Wednesday, October 19, 2011

Reports of my death have been greatly exaggerated

I thought it was interesting to compare Alonso and Fernando with Leontes and Paulina, from The Winter's Tale.

When Alonso and his men wash up on shore, Fernando assures his king that the prince Ferdinand is still alive somewhere:

"Francisco: Sir, he may live:
I saw him beat the surges under him,
And ride upon their backs; he trod the water,
Whose enmity he flung aside, and breasted
The surge most swoln that met him; his bold head
'Bove the contentious waves he kept, and oar'd
Himself with his good arms in lusty stroke
To the shore, that o'er his wave-worn basis bow'd,
As stooping to relieve him: I not doubt
He came alive to land."

While Francisco is trying to keep Alonso's hopes up, Paulina finds every opportunity she can to remind Leontes that Hermione is dead and that it's his fault:

"Paulina: This news is mortal to the queen: look down
And see what death is doing. ...
but the last,—O lords,
When I have said, cry 'woe!' the queen, the queen,
The sweet'st, dear'st creature's dead,
and vengeance for't
Not dropp'd down yet. ...
I say she's dead; I'll swear't.
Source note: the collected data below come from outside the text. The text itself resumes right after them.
theorem State.effCtxSuspend_keeps {z s : State} {q : Nat} {n : Nat} {w : List Word} (h : Keeps z s) :
    Keeps z (State.effCtxSuspend s q n w) := by
  unfold State.effCtxSuspend
  repeat' first
    | with_reducible assumption | with_reducible apply State.updCtx_keeps | with_reducible apply State.complete_keeps
    | with_reducible apply State.setCtxState_keeps | with_reducible apply State.updStop_keeps
    | with_reducible apply State.suspendStart_keeps | with_reducible apply keeps_ite | with_reducible apply keeps_foldl
    | intro _ | split | with_reducible apply keeps_mk

theorem State.effCtxResume_keeps {z s : State} {q : Nat} {n : Nat} {w : List Word} (h : Keeps z s) :
    Keeps z (State.effCtxResume s q n w) := by
  unfold State.effCtxResume
  repeat' first
    | with_reducible assumption | with_reducible apply State.updCtx_keeps | with_reducible apply State.complete_keeps
    | with_reducible apply State.setCtxState_keeps | with_reducible apply State.updStop_keeps
    | with_reducible apply State.displace_keeps | with_reducible apply keeps_ite | with_reducible apply keeps_foldl
    | intro _ | split | with_reducible apply keeps_mk

theorem State.setMapped_keeps {z s : State} {c : Nat} {v : Nat} {mapped : Bool} {exported : Bool} (h : Keeps z s) :
    Keeps z (State.setMapped s c v mapped exported) := by
  unfold State.setMapped
  repeat' first
    | with_reducible assumption | with_reducible apply State.setCtr_keeps | with_reducible apply keeps_ite
    | with_reducible apply keeps_foldl | intro _ | split | with_reducible apply keeps_mk

theorem State.residentAll_keeps {z s : State} {c : Nat} {ids : List Nat} (h : Keeps z s) :
    ∀ t, State.residentAll s c ids = .inl t → Keeps z t := by
  induction ids generalizing s with
  | nil => intro t e; cases e; exact h
  | cons v r ih =>
    intro t
    unfold State.residentAll
    split
    · exact ih (State.makeCtrResident_keeps h _ (by assumption)) t
    · nofun

theorem State.effCounterMap_keeps {z s : State} {q : Nat} {n : Nat} {w : List Word} (h : Keeps z s) :
    Keeps z (State.effCounterMap s q n w) := by
  unfold State.effCounterMap
  extract_lets c first exports unmap ids res fresh s1
  have hr : ∀ y, Keeps z y → Keeps z (res y) := fun y hy => State.updCmd_keeps hy
  have h1 : Keeps z s1 := keeps_foldl h fun s a hs => State.setMapped_keeps hs
  refine keeps_ite (fun _ => State.complete_keeps (State.displace_keeps (hr _ (keeps_foldl h fun s a hs => State.setMapped_keeps hs))))
    fun _ => ?_
  refine keeps_ite (fun _ => State.complete_keeps h) fun _ => keeps_ite (fun _ => State.complete_keeps (hr _ h1)) fun _ => ?_
  split <;> rename_i e
  · exact State.complete_keeps (hr _ (State.residentAll_keeps h1 _ e))
  · exact State.push_keeps h

theorem State.effTilePool_keeps {z s : State} {q : Nat} {n : Nat} {w : List Word} (h : Keeps z s) :
    Keeps z (State.effTilePool s q n w) := by
  unfold State.effTilePool
  extract_lets c slices k
  have hf : ∀ (l : List Nat) (p : State × List Nat), Keeps z p.1 → Keeps z (l.foldl (fun (p : State × List Nat) sl =>
      let (ok, s') := p.1.reserve c sl k
      (s', if ok then p.2 else p.2 ++ [sl])) p).1 := by
    intro l
    induction l with
    | nil => exact fun p hp => hp
    | cons a r ih => exact fun p hp => ih _ (State.reserve_keeps hp)
  split
  rename_i e
  have h1 := hf slices (s, []) h
  rw [e] at h1
  extract_lets s2
  have h2 : Keeps z s2 := State.updCmd_keeps h1
  repeat' split
  all_goals exact State.complete_keeps h2

theorem State.effFlowConfig_keeps {z s : State} {q : Nat} {n : Nat} {w : List Word} (h : Keeps z s) :
    Keeps z (State.effFlowConfig s q n w) := by
  unfold State.effFlowConfig
  repeat' first
    | with_reducible assumption | intro _
    | (extract_lets +onlyGivenNames s1; refine (fun (h1 : Keeps z s1) => ?_) (?_ : Keeps z s1) <;> [clear_value s1; subst s1])
    | (extract_lets +onlyGivenNames n1; subst n1) | with_reducible apply State.setFlow_keeps
    | with_reducible apply State.flowOnChip_keeps | with_reducible apply State.complete_keeps
    | with_reducible apply keeps_ite | intro _ | split | with_reducible apply keeps_mk

theorem State.effQueueReset_keeps {z s : State} {q : Nat} {n : Nat} {w : List Word} (h : Keeps z s) :
    Keeps z (State.effQueueReset s q n w) := by
  unfold State.effQueueReset
  repeat' first
    | with_reducible assumption | with_reducible apply State.complete_keeps | with_reducible apply State.resetStart_keeps
    | with_reducible apply keeps_ite | with_reducible apply keeps_foldl | intro _ | split | with_reducible apply keeps_mk

theorem State.debugSet_keeps {z s : State} {c : Nat} {v : Nat} {new : Nat} (h : Keeps z s) :
    Keeps z (State.debugSet s c v new).2 := by
  unfold State.debugSet
  repeat' first
    | with_reducible assumption | with_reducible apply State.handSet_keeps | with_reducible apply keeps_ite
    | with_reducible apply keeps_foldl | intro _ | split | dsimp only | with_reducible apply keeps_mk

theorem State.effDebugSet_keeps {z s : State} {q : Nat} {n : Nat} (h : Keeps z s) :
    Keeps z (State.effDebugSet s q n) := by
  unfold State.effDebugSet
  repeat' first
    | with_reducible assumption | intro _
    | (extract_lets +onlyGivenNames s1; refine (fun (h1 : Keeps z s1) => ?_) (?_ : Keeps z s1) <;> [clear_value s1; subst s1])
    | (extract_lets +onlyGivenNames n1; subst n1) | with_reducible apply State.debugSet_keeps
    | with_reducible apply State.complete_keeps | refine keeps_snd (by assumption) ?_
    | refine keeps_snd2 (by assumption) ?_ | with_reducible apply keeps_ite | intro _ | split
    | with_reducible apply keeps_mk

theorem State.effHealthAck_keeps {z s : State} {q : Nat} {n : Nat} {w : List Word} (h : Keeps z s) :
    Keeps z (State.effHealthAck s q n w) := by
  unfold State.effHealthAck
  repeat' first
    | with_reducible assumption | with_reducible apply State.complete_keeps | with_reducible apply keeps_ite
    | with_reducible apply keeps_foldl | intro _ | split | with_reducible apply keeps_mk

theorem State.effStudbookRead_keeps {z s : State} {q : Nat} {n : Nat} {w : List Word} (h : Keeps z s) :
    Keeps z (State.effStudbookRead s q n w) := by
  unfold State.effStudbookRead
  repeat' first
    | with_reducible assumption | with_reducible apply State.wrWords_keeps | with_reducible apply State.flushStudbook_keeps
    | with_reducible apply State.complete_keeps | with_reducible apply keeps_ite | with_reducible apply keeps_foldl
    | intro _ | split | with_reducible apply keeps_mk

end Sys2Proof.Machine
end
If word nor oath
Prevail not, go and see ..."

What's funny is that in both cases, the character who is presumably dead is actually still alive.

We've spent time in class talking about Paulina's motivation in reminding Leontes that his queen is dead. But why is Fernando reassuring King Alonso that Ferdinand is alive? Is it simply a general optimism? Or is there some other motive, like Paulina had?